A small number of mail service providers send these email messages.
gmail.com is one of them.

An extract of the email from gmail.com on dkim/spf results shows the 
lugod.org IPv4 IP address with this:

<?xml version="1.0" encoding="UTF-8" ?>
<feedback>
   <report_metadata>
     <org_name>google.com</org_name>
     <email>noreply-dmarc-support at google.com</email>
     
<extra_contact_info>https://support.google.com/a/answer/2466580</extra_contact_info>
     <report_id>2342636709767431851</report_id>
     <date_range>
       <begin>1709942400</begin>
       <end>1710028799</end>
     </date_range>
   </report_metadata>
   <policy_published>
     <domain>passwall.com</domain>
     <adkim>r</adkim>
     <aspf>r</aspf>
     <p>quarantine</p>
     <sp>quarantine</sp>
     <pct>100</pct>
     <np>quarantine</np>
   </policy_published>
...
   <record>
     <row>
       <source_ip>138.197.203.91</source_ip>
       <count>4</count>
       <policy_evaluated>
         <disposition>quarantine</disposition>
         <dkim>fail</dkim>
         <spf>fail</spf>
       </policy_evaluated>
     </row>
     <identifiers>
       <header_from>passwall.com</header_from>
     </identifiers>
     <auth_results>
       <dkim>
         <domain>passwall.com</domain>
         <result>fail</result>
         <selector>2048-mail2024</selector>
       </dkim>
       <spf>
         <domain>lists.lugod.org</domain>
         <result>none</result>
       </spf>
     </auth_results>
   </record>
...
</feedback>

The sending domain I use has an SPF record is set to "PASS" for only my 
IP addresses, but treat all others as "Neutral"
Some ISP/mail services choose to treat "Neutral" as "Fail" but when DKIM 
passes, the neutral result in SPF still allows email to pass.

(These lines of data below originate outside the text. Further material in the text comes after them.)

/-! ### `State.mapSelected` -/

@[simp] theorem mapSelected_v (f : List Bool → List Bool) : (s.mapSelected f).v = s.v := rfl
@[simp] theorem mapSelected_pc (f : List Bool → List Bool) : (s.mapSelected f).pc = s.pc := rfl
@[simp] theorem mapSelected_i (f : List Bool → List Bool) : (s.mapSelected f).i = s.i := rfl
@[simp] theorem mapSelected_dt (f : List Bool → List Bool) : (s.mapSelected f).dt = s.dt := rfl
@[simp] theorem mapSelected_st (f : List Bool → List Bool) : (s.mapSelected f).st = s.st := rfl
@[simp] theorem mapSelected_stack (f : List Bool → List Bool) : (s.mapSelected f).stack = s.stack := rfl
@[simp] theorem mapSelected_mem (f : List Bool → List Bool) : (s.mapSelected f).mem = s.mem := rfl
@[simp] theorem mapSelected_res (f : List Bool → List Bool) : (s.mapSelected f).res = s.res := rfl
@[simp] theorem mapSelected_plane0 (f : List Bool → List Bool) : (s.mapSelected f).plane0 = if s.selected 0 then f s.plane0 else s.plane0 := rfl
@[simp] theorem mapSelected_plane1 (f : List Bool → List Bool) : (s.mapSelected f).plane1 = if s.selected 1 then f s.plane1 else s.plane1 := rfl
@[simp] theorem mapSelected_activePlane (f : List Bool → List Bool) : (s.mapSelected f).activePlane = s.activePlane := rfl
@[simp] theorem mapSelected_waiting (f : List Bool → List Bool) : (s.mapSelected f).waiting = s.waiting := rfl
@[simp] theorem mapSelected_audioBuffer (f : List Bool → List Bool) : (s.mapSelected f).audioBuffer = s.audioBuffer := rfl
@[simp] theorem mapSelected_bufferPitch (f : List Bool → List Bool) : (s.mapSelected f).bufferPitch = s.bufferPitch := rfl
@[simp] theorem mapSelected_rpl (f : List Bool → List Bool) : (s.mapSelected f).rpl = s.rpl := rfl
@[simp] theorem mapSelected_exitReq (f : List Bool → List Bool) : (s.mapSelected f).exitReq = s.exitReq := rfl
@[simp] theorem mapSelected_running (f : List Bool → List Bool) : (s.mapSelected f).running = s.running := rfl
@[simp] theorem mapSelected_halt (f : List Bool → List Bool) : (s.mapSelected f).halt = s.halt := rfl
@[simp] theorem mapSelected_inp (f : List Bool → List Bool) : (s.mapSelected f).inp = s.inp := rfl
@[simp] theorem mapSelected_inputCount (f : List Bool → List Bool) : (s.mapSelected f).inputCount = s.inputCount := rfl
@[simp] theorem mapSelected_out (f : List Bool → List Bool) : (s.mapSelected f).out = s.out := rfl

/-! ### `State.setResolution` -/

@[simp] theorem setResolution_v (r : Resolution) : (s.setResolution r).v = s.v := rfl
@[simp] theorem setResolution_pc (r : Resolution) : (s.setResolution r).pc = s.pc := rfl
@[simp] theorem setResolution_i (r : Resolution) : (s.setResolution r).i = s.i := rfl
@[simp] theorem setResolution_dt (r : Resolution) : (s.setResolution r).dt = s.dt := rfl
@[simp] theorem setResolution_st (r : Resolution) : (s.setResolution r).st = s.st := rfl
@[simp] theorem setResolution_stack (r : Resolution) : (s.setResolution r).stack = s.stack := rfl
@[simp] theorem setResolution_mem (r : Resolution) : (s.setResolution r).mem = s.mem := rfl
@[simp] theorem setResolution_res (r : Resolution) : (s.setResolution r).res = r := rfl
@[simp] theorem setResolution_plane0 (r : Resolution) : (s.setResolution r).plane0 = blankPlane r := rfl
@[simp] theorem setResolution_plane1 (r : Resolution) : (s.setResolution r).plane1 = blankPlane r := rfl
@[simp] theorem setResolution_activePlane (r : Resolution) : (s.setResolution r).activePlane = s.activePlane := rfl
@[simp] theorem setResolution_waiting (r : Resolution) : (s.setResolution r).waiting = s.waiting := rfl
@[simp] theorem setResolution_audioBuffer (r : Resolution) : (s.setResolution r).audioBuffer = s.audioBuffer := rfl
@[simp] theorem setResolution_bufferPitch (r : Resolution) : (s.setResolution r).bufferPitch = s.bufferPitch := rfl
@[simp] theorem setResolution_rpl (r : Resolution) : (s.setResolution r).rpl = s.rpl := rfl
@[simp] theorem setResolution_exitReq (r : Resolution) : (s.setResolution r).exitReq = s.exitReq := rfl
@[simp] theorem setResolution_running (r : Resolution) : (s.setResolution r).running = s.running := rfl
@[simp] theorem setResolution_halt (r : Resolution) : (s.setResolution r).halt = s.halt := rfl
@[simp] theorem setResolution_inp (r : Resolution) : (s.setResolution r).inp = s.inp := rfl
@[simp] theorem setResolution_inputCount (r : Resolution) : (s.setResolution r).inputCount = s.inputCount := rfl
@[simp] theorem setResolution_out (r : Resolution) : (s.setResolution r).out = s.out := rfl

/-! ### `State.setActivePlane` -/

@[simp] theorem setActivePlane_v (m : Nat) : (s.setActivePlane m).v = s.v := rfl
@[simp] theorem setActivePlane_pc (m : Nat) : (s.setActivePlane m).pc = s.pc := rfl
@[simp] theorem setActivePlane_i (m : Nat) : (s.setActivePlane m).i = s.i := rfl
@[simp] theorem setActivePlane_dt (m : Nat) : (s.setActivePlane m).dt = s.dt := rfl
@[simp] theorem setActivePlane_st (m : Nat) : (s.setActivePlane m).st = s.st := rfl
@[simp] theorem setActivePlane_stack (m : Nat) : (s.setActivePlane m).stack = s.stack := rfl
@[simp] theorem setActivePlane_mem (m : Nat) : (s.setActivePlane m).mem = s.mem := rfl
@[simp] theorem setActivePlane_res (m : Nat) : (s.setActivePlane m).res = s.res := rfl
@[simp] theorem setActivePlane_plane0 (m : Nat) : (s.setActivePlane m).plane0 = s.plane0 := rfl
@[simp] theorem setActivePlane_plane1 (m : Nat) : (s.setActivePlane m).plane1 = s.plane1 := rfl
@[simp] theorem setActivePlane_activePlane (m : Nat) : (s.setActivePlane m).activePlane = BitVec.ofNat 2 m := rfl
@[simp] theorem setActivePlane_waiting (m : Nat) : (s.setActivePlane m).waiting = s.waiting := rfl
@[simp] theorem setActivePlane_audioBuffer (m : Nat) : (s.setActivePlane m).audioBuffer = s.audioBuffer := rfl
@[simp] theorem setActivePlane_bufferPitch (m : Nat) : (s.setActivePlane m).bufferPitch = s.bufferPitch := rfl
@[simp] theorem setActivePlane_rpl (m : Nat) : (s.setActivePlane m).rpl = s.rpl := rfl
@[simp] theorem setActivePlane_exitReq (m : Nat) : (s.setActivePlane m).exitReq = s.exitReq := rfl
@[simp] theorem setActivePlane_running (m : Nat) : (s.setActivePlane m).running = s.running := rfl
@[simp] theorem setActivePlane_halt (m : Nat) : (s.setActivePlane m).halt = s.halt := rfl
@[simp] theorem setActivePlane_inp (m : Nat) : (s.setActivePlane m).inp = s.inp := rfl
@[simp] theorem setActivePlane_inputCount (m : Nat) : (s.setActivePlane m).inputCount = s.inputCount := rfl
@[simp] theorem setActivePlane_out (m : Nat) : (s.setActivePlane m).out = s.out := rfl

/-! ### `State.clearOut` -/

@[simp] theorem clearOut_v : (s.clearOut).v = s.v := rfl
@[simp] theorem clearOut_pc : (s.clearOut).pc = s.pc := rfl
@[simp] theorem clearOut_i : (s.clearOut).i = s.i := rfl
@[simp] theorem clearOut_dt : (s.clearOut).dt = s.dt := rfl
@[simp] theorem clearOut_st : (s.clearOut).st = s.st := rfl
@[simp] theorem clearOut_stack : (s.clearOut).stack = s.stack := rfl
@[simp] theorem clearOut_mem : (s.clearOut).mem = s.mem := rfl
@[simp] theorem clearOut_res : (s.clearOut).res = s.res := rfl
@[simp] theorem clearOut_plane0 : (s.clearOut).plane0 = s.plane0 := rfl
@[simp] theorem clearOut_plane1 : (s.clearOut).plane1 = s.plane1 := rfl
@[simp] theorem clearOut_activePlane : (s.clearOut).activePlane = s.activePlane := rfl
@[simp] theorem clearOut_waiting : (s.clearOut).waiting = s.waiting := rfl
@[simp] theorem clearOut_audioBuffer : (s.clearOut).audioBuffer = s.audioBuffer := rfl
@[simp] theorem clearOut_bufferPitch : (s.clearOut).bufferPitch = s.bufferPitch := rfl
@[simp] theorem clearOut_rpl : (s.clearOut).rpl = s.rpl := rfl
@[simp] theorem clearOut_exitReq : (s.clearOut).exitReq = s.exitReq := rfl
@[simp] theorem clearOut_running : (s.clearOut).running = s.running := rfl
@[simp] theorem clearOut_halt : (s.clearOut).halt = s.halt := rfl
@[simp] theorem clearOut_inp : (s.clearOut).inp = s.inp := rfl
@[simp] theorem clearOut_inputCount : (s.clearOut).inputCount = s.inputCount := rfl
@[simp] theorem clearOut_out : (s.clearOut).out = [] := rfl

/-! ### `State.clearAudioBuffer` -/

@[simp] theorem clearAudioBuffer_v : (s.clearAudioBuffer).v = s.v := rfl
@[simp] theorem clearAudioBuffer_pc : (s.clearAudioBuffer).pc = s.pc := rfl
@[simp] theorem clearAudioBuffer_i : (s.clearAudioBuffer).i = s.i := rfl
@[simp] theorem clearAudioBuffer_dt : (s.clearAudioBuffer).dt = s.dt := rfl
@[simp] theorem clearAudioBuffer_st : (s.clearAudioBuffer).st = s.st := rfl
@[simp] theorem clearAudioBuffer_stack : (s.clearAudioBuffer).stack = s.stack := rfl
@[simp] theorem clearAudioBuffer_mem : (s.clearAudioBuffer).mem = s.mem := rfl
@[simp] theorem clearAudioBuffer_res : (s.clearAudioBuffer).res = s.res := rfl
@[simp] theorem clearAudioBuffer_plane0 : (s.clearAudioBuffer).plane0 = s.plane0 := rfl
@[simp] theorem clearAudioBuffer_plane1 : (s.clearAudioBuffer).plane1 = s.plane1 := rfl
@[simp] theorem clearAudioBuffer_activePlane : (s.clearAudioBuffer).activePlane = s.activePlane := rfl
@[simp] theorem clearAudioBuffer_waiting : (s.clearAudioBuffer).waiting = s.waiting := rfl
@[simp] theorem clearAudioBuffer_audioBuffer : (s.clearAudioBuffer).audioBuffer = silentBuffer := rfl
@[simp] theorem clearAudioBuffer_bufferPitch : (s.clearAudioBuffer).bufferPitch = s.bufferPitch := rfl
@[simp] theorem clearAudioBuffer_rpl : (s.clearAudioBuffer).rpl = s.rpl := rfl
@[simp] theorem clearAudioBuffer_exitReq : (s.clearAudioBuffer).exitReq = s.exitReq := rfl
@[simp] theorem clearAudioBuffer_running : (s.clearAudioBuffer).running = s.running := rfl
@[simp] theorem clearAudioBuffer_halt : (s.clearAudioBuffer).halt = s.halt := rfl
@[simp] theorem clearAudioBuffer_inp : (s.clearAudioBuffer).inp = s.inp := rfl
@[simp] theorem clearAudioBuffer_inputCount : (s.clearAudioBuffer).inputCount = s.inputCount := rfl
@[simp] theorem clearAudioBuffer_out : (s.clearAudioBuffer).out = s.out := rfl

The DKIM issue is the larger. The email message I sent was plain-text 
ASCII which included headers:
"Content-Type: text/plain; charset=US-ASCII; format=flowed"
"Content-Transfer-Encoding: 7bit"

I "BCC"-ed to another email server the message where I replied, and that 
message arrived with what I composed and sent:
"Content-Type: text/plain; charset=US-ASCII; format=flowed"
"Content-Transfer-Encoding: 7bit"

The email message I received back from the list base64 encoded the body 
of my ASCII content and switched to UTF-8:
Content-Transfer-Encoding: base64
Content-Type: text/plain; charset="utf-8"; Format="flowed"

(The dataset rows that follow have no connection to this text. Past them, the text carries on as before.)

theorem exec_ret_of_append {rest : List Word} {w : Word} (h : s.stack = rest ++ [w]) :
    exec .ret s = .next { s with pc := w, stack := rest } := by
  have hpop : s.pop = some (w, { s with stack := rest }) := by simp [State.pop, h]
  simp only [exec, execRet, hpop]

end

theorem emittedBy_of_isSkip {i : Instr} (hi : isSkip i = true) : emittedBy i = [] := by
  cases i with
  | low | high | ldVxK | audio | exit => cases hi
  | _ => rfl

theorem isSkip_of_skipTaken {i : Instr} {s : State} (h : skipTaken i s) : isSkip i = true := by
  cases i with
  | seImm | sneImm | seReg | sneReg | skp | sknp => rfl
  | _ => exact h.elim

/-- A skip that changes pc alone has its frame. -/
theorem execFrame_of_skip {i : Instr} (hi : isSkip i = true) (s : State) (w : Word) : ExecFrame i s { s with pc := w } := by
  constructor <;> simp [emittedBy_of_isSkip hi, setsPc, hi]

/-! ### All that an instruction can do -/

theorem withRange_inv {a n : Nat} {s t u : State} (h : withRange a n s (.next u) = .next t) :
    t = u ∨ (n ≠ 0 ∧ 4096 < a + n ∧ t = s.raiseAbort .memoryOutOfRange) := by
  obtain ⟨-, e⟩ | ⟨⟨hn, ha⟩, e⟩ := withRange_cases a n s (.next u) <;> rw [e] at h <;> cases h
  · exact .inl rfl
  · exact .inr ⟨hn, ha, rfl⟩

/-- An instruction whose bytes at I are range-checked: its abort has the cause of R242, and otherwise it does what follows the check. -/
theorem exec_range_inv {i : Instr} {s t u : State} (hf : ExecFrame i s u)
    (h : withRange s.i.toNat (dataBytes i s) s (.next u) = .next t) :
    (∃ r, t = s.raiseAbort r ∧ AbortCause i s r) ∨ ExecFrame i s t := by
  obtain rfl | ⟨hn, ha, rfl⟩ := withRange_inv h
  · exact .inr hf
  · exact .inl ⟨_, rfl, .inr (.inr (.inr ⟨rfl, hn, ha⟩))⟩

/-- An instruction aborts, for a cause of R242, or completes and changes only what it is listed for (R241, R242, R20). -/
theorem exec_inv {i : Instr} {s t : State} (h : exec i s = .next t) :
    (∃ r, t = s.raiseAbort r ∧ AbortCause i s r) ∨ ExecFrame i s t := by
  cases i with
  | seImm | sneImm | seReg | sneReg | skp | sknp =>
    obtain ⟨x, hx, hlt, rfl⟩ | ⟨c, hc, h⟩ := exec_skip_inv rfl h
    · exact .inl ⟨_, rfl, .inr (.inl ⟨rfl, x, hx, hlt⟩)⟩
    obtain ⟨-, rfl⟩ | ⟨-, -, rfl | rfl⟩ | ⟨hc', hpc, rfl⟩ := skipIf_inv h
    · exact .inr (execFrame_of_skip rfl t t.pc)
    · exact .inr (execFrame_of_skip rfl s _)
    · exact .inr (execFrame_of_skip rfl s _)
    · exact .inl ⟨_, rfl, .inr (.inr (.inl ⟨rfl, hc hc', hpc⟩))⟩
  | ret =>
    obtain ⟨hs, -⟩ | ⟨rest, w, hs, -⟩ := pop_cases s
    · rw [exec_ret_of_empty hs] at h
      cases h
      exact .inl ⟨_, rfl, .inl ⟨rfl, rfl, hs⟩⟩
    · rw [exec_ret_of_append hs] at h
      cases h
      exact .inr (by constructor <;> simp [emittedBy, setsPc, Instr.row])
  | bcd x | save x y => exact exec_range_inv (by constructor <;> simp [emittedBy]) h
  | ldVxMem x | load x y => exact exec_range_inv (by constructor <;> simp [incrementI_eq, emittedBy, writesV, writesI, Instr.row]) h
  | ldMemVx x => exact exec_range_inv (by constructor <;> simp [incrementI_eq, emittedBy, writesI, Instr.row]) h
  | audio u => exact exec_range_inv (by constructor <;> simp [emittedBy]) h
  | drw x y n => exact exec_range_inv (by constructor <;> simp [emittedBy, writesV, writesPlanes, Instr.row]) h
  | orReg | andReg | xorReg =>
    cases h; exact .inr (by constructor <;> simp [forceVfZero_eq, emittedBy, writesV, Instr.row])
  | _ =>
    cases h
    exact .inr (by constructor <;> simp [emittedBy, writesV, writesI, writesPlanes, setsPc, Instr.row])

I'd bet that encoding a plain-text body to Base64 body and sending that 
instead of the plain-text will be treated as failing DKIM check for 
body.

The "Subject:" line change would likely result in a FAIL for DKIM check 
for headers for the "first" message in a thread being sent to the the 
vox mailing list, because many/most DKIM signing include checking 
To/From/Subject lines for changes, and if the sender computes a sent 
message with "Subject: test" and the mailing list alters the messages to 
"Subject: [vox] test" that would break the original sender's DKIM sig.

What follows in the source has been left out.